Микка закончил рассказ и основательно приложился к кубку с вином.
- Выходит, бог изначально дарит нам счастье? - спросил черноглазый Николан.
- Выходит, что так, - кивнул Микка и потянулся за куском баранины.
- Странный какой-то бог у этих вавилонян, - поделился свом мнением сын Аттилы Эллак.
- Это почему же? - вкинул брови Великий Хан. - Разве он оказался не прав?
- Не знаю, - пожал плечами Эллак. - Но бог, как мне кажется, мог бы поступить и более великодушно по отношению к бедному крестьянину.
- Вот как? - Аттила решил вызнать ход мыслей своего наследника. - И как бы ты поступил на месте Всевышнего?
- Я подарил бы крестьянину острый меч и наказал бы добыть свое счастье самому!
Аттила громко засмеялся.
- Из этого следует, что наши боги более остроумные, сын мой!
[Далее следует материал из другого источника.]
section
/-! PROOF. Changes of the lease table that grant nothing: each lease afterwards descends from the one that stood in its slot,
and the held counts fall by what the table loses (R128). The operations on slots are such changes. -/

namespace Sys2Proof.Machine

/-- `m` has a part in a lease held so: it owns it in its own right, shares it, or has a frame of its chain (R126). -/
def Hold.Involves (h : Hold) (m : Mid) : Prop := h.owner? = some m ∨ h.shares m = true ∨ m ∈ h.chain

namespace State

variable {s t u : State} {k : SlotIx} {l l' : Lease}

/-- The lease of slot `k` is in SCRUB. -/
def InScrub (s : State) (k : SlotIx) : Prop := ∃ l, s.lease k = some l ∧ l.hold.state = .scrub

/-- The lease `l'` can take the place of `l` in slot `k` without a grant: the range stays, EXCLUSIVE comes from SHARED only
where no other lease overlaps, and parts and notices are only for those who had them or are ATTACHED. -/
structure Descends (s : State) (k : SlotIx) (l l' : Lease) : Prop where
  range : l'.range = l.range
  mode : l'.hold.mode = l.hold.mode ∨ l'.hold.mode = .shared ∨
    ∀ j l₂, j ≠ k → s.lease j = some l₂ → l₂.range.overlaps l.range = false
  shape : HoldShape l.hold → HoldShape l'.hold
  involved : ∀ n, l'.hold.Involves n → l.hold.Involves n ∨ s.attached n = true
  notices : ∀ n : Mid, l'.notices[n] ≠ none → l.notices[n] ≠ none ∨ s.attached n = true

/-- From `s` to `t` the lease table changes without a grant, and of the master records only held counts and orphan fields
change. -/
structure Descent (s t : State) : Prop where
  frame : t = { s with slots := t.slots, masters := t.masters }
  gen : ∀ k, (t.slot k).gen = (s.slot k).gen
  lease : ∀ k l', t.lease k = some l' → ∃ l, s.lease k = some l ∧ s.Descends k l l'
  master : ∀ n, t.master n =
    { s.master n with held := (t.master n).held, orphan := (t.master n).orphan }
  orphan : ∀ n, (t.master n).orphan ≠ none → (s.master n).orphan ≠ none ∨ s.attached n = true ∨
    ∃ k l, s.lease k = some l ∧ l.notices[n] ≠ none
  held : (∀ k l, s.lease k = some l → HoldShape l.hold) → ∀ n, t.heldNow n ≤ s.heldNow n ∧
    (t.master n).held = (s.master n).held - (s.heldNow n - t.heldNow n)

theorem Descent.attached (h : s.Descent t) : t.attached = s.attached :=
  funext fun n => by simp only [State.attached]; rw [h.master]

/-! ### A change of one slot -/

/-- How often a master's held count stands in a slot (R128). -/
def holdersCount (l : Option Lease) (n : Mid) : Nat :=
  match l with
  | none => 0
  | some l => l.hold.holders.count n

theorem heldNow_eq (s : State) (n : Mid) : s.heldNow n = (allSlots.map fun k => holdersCount (s.lease k) n).sum := rfl

/-- Two sums over the slots whose terms differ at one slot only. -/
theorem sum_map_of_agree {f g : SlotIx → Nat} {ks : List SlotIx} (distinct : ks.Nodup) (mem : k ∈ ks)
    (agree : ∀ j, k ≠ j → f j = g j) : (ks.map f).sum + g k = (ks.map g).sum + f k := by
  induction ks with
  | nil => cases mem
  | cons j ks ih =>
    obtain ⟨fresh, distinct⟩ := List.nodup_cons.1 distinct
    simp only [List.map_cons, List.sum_cons]
    by_cases here : k = j
    · subst here
      have rest : ks.map f = ks.map g :=
        List.map_congr_left fun i hi => agree i fun e => fresh (e ▸ hi)
      rw [rest]; omega
    · have := ih distinct ((List.mem_cons.1 mem).resolve_left here)
      rw [agree j here]; omega
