-- ==== Sys2Proof/Config.lean ====
section
/-! DEFINITION. What is fixed for the machine: the parameters of 00_scope R8, the default font of R33, and the free draw
of R9 and R178. -/

namespace Sys2Proof.Config

/-- 4096 bytes of memory (R8, R32). -/
def memSize : Nat := 4096

/-- First address of the font region [0x050, 0x0A0) (R8, R33). -/
def fontBase : Nat := 0x050

/-- 16 glyphs of 5 bytes (R9, R33). -/
def fontSize : Nat := 80

/-- PROG_BASE, the load address (R8, R252). -/
def progBase : Nat := 0x200

/-- ROM_MAX, 4096 - 0x200 bytes (R8, R252). -/
def romMax : Nat := 3584

/-- GRID_W, against which `V[x]` of Dxyn is reduced (R210). -/
def gridW : Nat := 64

/-- GRID_H, against which `V[y]` of Dxyn is reduced (R210). -/
def gridH : Nat := 32

/-- The default table of R33 for the parameter FONT: glyph `d` is the bytes `5 d .. 5 d + 4`. PRESUMED (the spec's own
default, from general knowledge, G1): log 4. -/
def defaultFontBytes : List Byte :=
  [0xF0, 0x90, 0x90, 0x90, 0xF0,   0x20, 0x60, 0x20, 0x20, 0x70,
   0xF0, 0x10, 0xF0, 0x80, 0xF0,   0xF0, 0x10, 0xF0, 0x10, 0xF0] ++
  [0x90, 0x90, 0xF0, 0x10, 0x10,   0xF0, 0x80, 0xF0, 0x10, 0xF0,
   0xF0, 0x80, 0xF0, 0x90, 0xF0,   0xF0, 0x10, 0x20, 0x40, 0x40] ++
  [0xF0, 0x90, 0xF0, 0x90, 0xF0,   0xF0, 0x90, 0xF0, 0x10, 0xF0,
   0xF0, 0x90, 0xF0, 0x90, 0x90,   0xE0, 0x90, 0xE0, 0x90, 0xE0] ++
  [0xF0, 0x80, 0x80, 0x80, 0xF0,   0xE0, 0x90, 0x90, 0x90, 0xE0,
   0xF0, 0x80, 0xF0, 0x80, 0xF0,   0xF0, 0x80, 0xF0, 0x80, 0x80]

/-- The default of FONT, which `State.reset` takes; the machine itself takes FONT as an argument (R9): `State.font`. -/
def defaultFont : Font := ⟨⟨defaultFontBytes⟩, rfl⟩

/-- The `k`-th draw that no host operation has named: a free value under no law (R9, R178, D12).
No body: nothing can prove a value of it. Log 2. -/
opaque freeDraw : Nat → Byte

end Sys2Proof.Config
end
Ведь мы как раз и отстаиваем свое счастье с оружием в руках!
- За смелых богов, покровительствующих смелым воинам! - заорал Онегезий, вставая со своего места.
Воины еще раз выпили.
Аттила заметил, что на этот раз лишь один из его советников не притронулся к кубку. Улдин Булгарский опустил голову, пряча взор, покуда остальные молодцы славили богов.
Много лет назад по договору с Восточной Римской Империей булгарский вождь обменялся заложниками: к себе на воспитание он взял одну из дальних родственниц императора, а в Константинополь отправил двух своих сыновей. Случилось так, что его воевода обесчестил иноземную девчушку, а чтобы скрыть эту подлость - перерезал несчастной горло. Однако правда все же просочилась, и вскоре Улдин Булгарский получил головы своих юных сыновей. В небольшом клочке пергамента, изъятом из обезображенного рта старшего сына, значилась надпись, сделанная самим императором: "С твоими любимыми сынами мы поступили так же, как твой волк поступил с нашей богиней. Но месть наша страшна! Знай же, степной шакал, что перед смертью эти прекрасные отроки ублажили страсть самых отъявленных преступников, осужденных на долгие годы одиночества в подземных казематах!.."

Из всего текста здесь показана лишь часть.